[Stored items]

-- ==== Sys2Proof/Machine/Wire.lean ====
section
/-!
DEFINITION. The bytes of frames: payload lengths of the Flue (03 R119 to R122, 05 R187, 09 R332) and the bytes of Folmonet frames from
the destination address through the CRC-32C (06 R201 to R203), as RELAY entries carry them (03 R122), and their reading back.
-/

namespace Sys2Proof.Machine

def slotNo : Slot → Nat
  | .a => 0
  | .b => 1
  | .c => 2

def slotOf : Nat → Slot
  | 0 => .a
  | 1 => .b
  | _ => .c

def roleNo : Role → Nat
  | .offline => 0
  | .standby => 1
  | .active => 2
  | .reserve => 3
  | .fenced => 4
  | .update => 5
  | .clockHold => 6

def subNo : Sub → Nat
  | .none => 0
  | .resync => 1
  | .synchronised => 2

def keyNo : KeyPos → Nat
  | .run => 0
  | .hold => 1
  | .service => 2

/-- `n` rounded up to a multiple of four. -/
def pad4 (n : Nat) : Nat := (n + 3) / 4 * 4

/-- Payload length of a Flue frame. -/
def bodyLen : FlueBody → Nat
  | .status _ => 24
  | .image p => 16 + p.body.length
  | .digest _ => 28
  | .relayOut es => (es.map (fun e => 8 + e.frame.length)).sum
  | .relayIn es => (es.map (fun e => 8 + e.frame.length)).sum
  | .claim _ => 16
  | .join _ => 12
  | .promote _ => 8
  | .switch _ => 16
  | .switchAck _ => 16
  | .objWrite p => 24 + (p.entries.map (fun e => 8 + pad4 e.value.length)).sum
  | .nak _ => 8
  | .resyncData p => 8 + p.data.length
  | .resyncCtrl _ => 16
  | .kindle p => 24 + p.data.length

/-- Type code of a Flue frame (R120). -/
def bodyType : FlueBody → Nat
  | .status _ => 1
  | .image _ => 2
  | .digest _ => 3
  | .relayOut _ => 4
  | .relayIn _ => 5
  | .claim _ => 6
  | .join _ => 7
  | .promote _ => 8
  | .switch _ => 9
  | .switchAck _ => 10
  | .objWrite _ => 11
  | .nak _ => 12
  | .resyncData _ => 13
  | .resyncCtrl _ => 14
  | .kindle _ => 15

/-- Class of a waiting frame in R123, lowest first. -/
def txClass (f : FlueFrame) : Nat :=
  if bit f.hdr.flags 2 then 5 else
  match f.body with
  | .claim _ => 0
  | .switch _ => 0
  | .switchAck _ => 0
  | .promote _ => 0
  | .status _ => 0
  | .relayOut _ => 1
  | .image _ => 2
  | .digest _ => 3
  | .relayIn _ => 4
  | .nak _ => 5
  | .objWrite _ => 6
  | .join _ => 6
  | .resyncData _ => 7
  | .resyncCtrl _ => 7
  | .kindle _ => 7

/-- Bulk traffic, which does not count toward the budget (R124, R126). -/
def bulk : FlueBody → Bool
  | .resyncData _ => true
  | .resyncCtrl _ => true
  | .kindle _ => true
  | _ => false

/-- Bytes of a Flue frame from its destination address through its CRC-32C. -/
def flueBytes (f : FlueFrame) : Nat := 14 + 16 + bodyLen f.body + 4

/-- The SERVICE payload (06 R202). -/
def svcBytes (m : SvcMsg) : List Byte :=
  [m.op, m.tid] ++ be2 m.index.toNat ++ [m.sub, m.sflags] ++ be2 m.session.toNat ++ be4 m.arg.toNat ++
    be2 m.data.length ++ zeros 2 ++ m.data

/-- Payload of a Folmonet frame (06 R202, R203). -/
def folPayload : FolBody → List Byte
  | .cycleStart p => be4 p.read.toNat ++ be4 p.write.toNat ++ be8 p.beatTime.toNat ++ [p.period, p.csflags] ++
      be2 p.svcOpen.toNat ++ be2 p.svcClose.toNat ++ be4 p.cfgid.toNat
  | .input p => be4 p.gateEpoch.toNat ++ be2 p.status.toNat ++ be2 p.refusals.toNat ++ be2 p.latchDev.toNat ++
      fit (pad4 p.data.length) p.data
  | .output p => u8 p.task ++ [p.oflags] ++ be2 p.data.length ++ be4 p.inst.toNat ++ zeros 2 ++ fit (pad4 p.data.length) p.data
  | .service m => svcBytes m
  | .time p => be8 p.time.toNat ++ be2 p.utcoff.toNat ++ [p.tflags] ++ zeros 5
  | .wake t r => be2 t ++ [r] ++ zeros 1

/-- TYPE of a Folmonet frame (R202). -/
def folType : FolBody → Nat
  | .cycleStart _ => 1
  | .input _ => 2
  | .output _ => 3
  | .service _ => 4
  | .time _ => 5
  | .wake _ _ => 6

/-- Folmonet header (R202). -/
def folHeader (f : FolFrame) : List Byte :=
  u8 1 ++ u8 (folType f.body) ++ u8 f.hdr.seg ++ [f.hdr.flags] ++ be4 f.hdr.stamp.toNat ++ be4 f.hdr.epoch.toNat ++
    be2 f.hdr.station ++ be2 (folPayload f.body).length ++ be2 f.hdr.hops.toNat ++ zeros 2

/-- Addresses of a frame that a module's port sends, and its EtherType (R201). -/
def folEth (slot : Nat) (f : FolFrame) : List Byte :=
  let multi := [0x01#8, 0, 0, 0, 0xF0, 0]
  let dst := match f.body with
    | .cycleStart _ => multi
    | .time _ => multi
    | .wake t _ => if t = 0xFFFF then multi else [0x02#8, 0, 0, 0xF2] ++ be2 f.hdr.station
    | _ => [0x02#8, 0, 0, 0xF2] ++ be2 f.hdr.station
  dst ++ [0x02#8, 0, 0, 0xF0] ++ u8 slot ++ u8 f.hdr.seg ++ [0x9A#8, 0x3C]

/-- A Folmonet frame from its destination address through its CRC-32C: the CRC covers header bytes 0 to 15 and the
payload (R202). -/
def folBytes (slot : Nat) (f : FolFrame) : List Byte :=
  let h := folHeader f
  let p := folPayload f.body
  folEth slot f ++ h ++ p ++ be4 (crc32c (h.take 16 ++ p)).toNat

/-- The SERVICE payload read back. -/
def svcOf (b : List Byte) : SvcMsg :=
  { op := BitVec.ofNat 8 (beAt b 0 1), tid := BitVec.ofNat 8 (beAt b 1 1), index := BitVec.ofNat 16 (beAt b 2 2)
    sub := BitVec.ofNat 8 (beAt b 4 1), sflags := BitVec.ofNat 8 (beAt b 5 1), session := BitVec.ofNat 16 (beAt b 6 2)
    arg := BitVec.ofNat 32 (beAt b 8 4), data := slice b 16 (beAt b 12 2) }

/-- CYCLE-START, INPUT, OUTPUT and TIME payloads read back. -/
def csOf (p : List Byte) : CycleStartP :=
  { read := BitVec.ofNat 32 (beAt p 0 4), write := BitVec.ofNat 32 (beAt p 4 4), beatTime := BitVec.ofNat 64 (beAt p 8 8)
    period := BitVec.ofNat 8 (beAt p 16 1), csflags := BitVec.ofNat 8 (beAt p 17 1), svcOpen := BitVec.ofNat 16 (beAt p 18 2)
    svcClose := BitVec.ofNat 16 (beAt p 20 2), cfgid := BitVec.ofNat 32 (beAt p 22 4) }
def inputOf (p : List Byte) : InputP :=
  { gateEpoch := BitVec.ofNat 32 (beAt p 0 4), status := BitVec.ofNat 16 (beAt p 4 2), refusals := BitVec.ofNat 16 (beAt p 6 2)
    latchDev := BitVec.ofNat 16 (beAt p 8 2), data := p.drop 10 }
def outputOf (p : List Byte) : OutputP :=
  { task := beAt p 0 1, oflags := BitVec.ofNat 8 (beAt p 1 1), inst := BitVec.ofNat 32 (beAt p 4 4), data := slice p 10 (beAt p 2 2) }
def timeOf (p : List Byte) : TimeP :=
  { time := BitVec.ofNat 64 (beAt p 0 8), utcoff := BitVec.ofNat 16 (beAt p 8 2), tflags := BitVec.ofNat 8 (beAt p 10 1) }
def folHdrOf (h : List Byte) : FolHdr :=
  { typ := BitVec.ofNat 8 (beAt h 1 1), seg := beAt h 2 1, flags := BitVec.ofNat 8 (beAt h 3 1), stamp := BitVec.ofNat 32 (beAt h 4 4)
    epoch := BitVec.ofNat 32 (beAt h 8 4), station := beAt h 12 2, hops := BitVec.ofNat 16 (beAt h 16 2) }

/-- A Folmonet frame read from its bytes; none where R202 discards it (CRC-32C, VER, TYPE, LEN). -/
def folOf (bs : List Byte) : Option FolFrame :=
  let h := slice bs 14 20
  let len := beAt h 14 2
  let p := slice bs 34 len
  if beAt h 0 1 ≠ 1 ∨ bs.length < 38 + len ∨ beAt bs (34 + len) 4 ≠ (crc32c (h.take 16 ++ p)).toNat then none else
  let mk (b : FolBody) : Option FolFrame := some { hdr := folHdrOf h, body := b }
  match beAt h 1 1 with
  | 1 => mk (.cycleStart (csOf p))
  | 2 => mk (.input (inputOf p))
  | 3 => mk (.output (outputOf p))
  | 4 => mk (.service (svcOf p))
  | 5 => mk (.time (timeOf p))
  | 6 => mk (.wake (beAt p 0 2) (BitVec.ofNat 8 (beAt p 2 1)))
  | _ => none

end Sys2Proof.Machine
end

*Work instructions*. Above are the entries. Quote exactly the lines from the one bearing "[r] ++ zeros 1" through the one bearing "to 15 and the".

*Your solution*.
  | .wake t r => be2 t ++ [r] ++ zeros 1

/-- TYPE of a Folmonet frame (R202). -/
def folType : FolBody → Nat
  | .cycleStart _ => 1
  | .input _ => 2
  | .output _ => 3
  | .service _ => 4
  | .time _ => 5
  | .wake _ _ => 6

/-- Folmonet header (R202). -/
def folHeader (f : FolFrame) : List Byte :=
  u8 1 ++ u8 (folType f.body) ++ u8 f.hdr.seg ++ [f.hdr.flags] ++ be4 f.hdr.stamp.toNat ++ be4 f.hdr.epoch.toNat ++
    be2 f.hdr.station ++ be2 (folPayload f.body).length ++ be2 f.hdr.hops.toNat ++ zeros 2

/-- Addresses of a frame that a module's port sends, and its EtherType (R201). -/
def folEth (slot : Nat) (f : FolFrame) : List Byte :=
  let multi := [0x01#8, 0, 0, 0, 0xF0, 0]
  let dst := match f.body with
    | .cycleStart _ => multi
    | .time _ => multi
    | .wake t _ => if t = 0xFFFF then multi else [0x02#8, 0, 0, 0xF2] ++ be2 f.hdr.station
    | _ => [0x02#8, 0, 0, 0xF2] ++ be2 f.hdr.station
  dst ++ [0x02#8, 0, 0, 0xF0] ++ u8 slot ++ u8 f.hdr.seg ++ [0x9A#8, 0x3C]

/-- A Folmonet frame from its destination address through its CRC-32C: the CRC covers header bytes 0 to 15 and the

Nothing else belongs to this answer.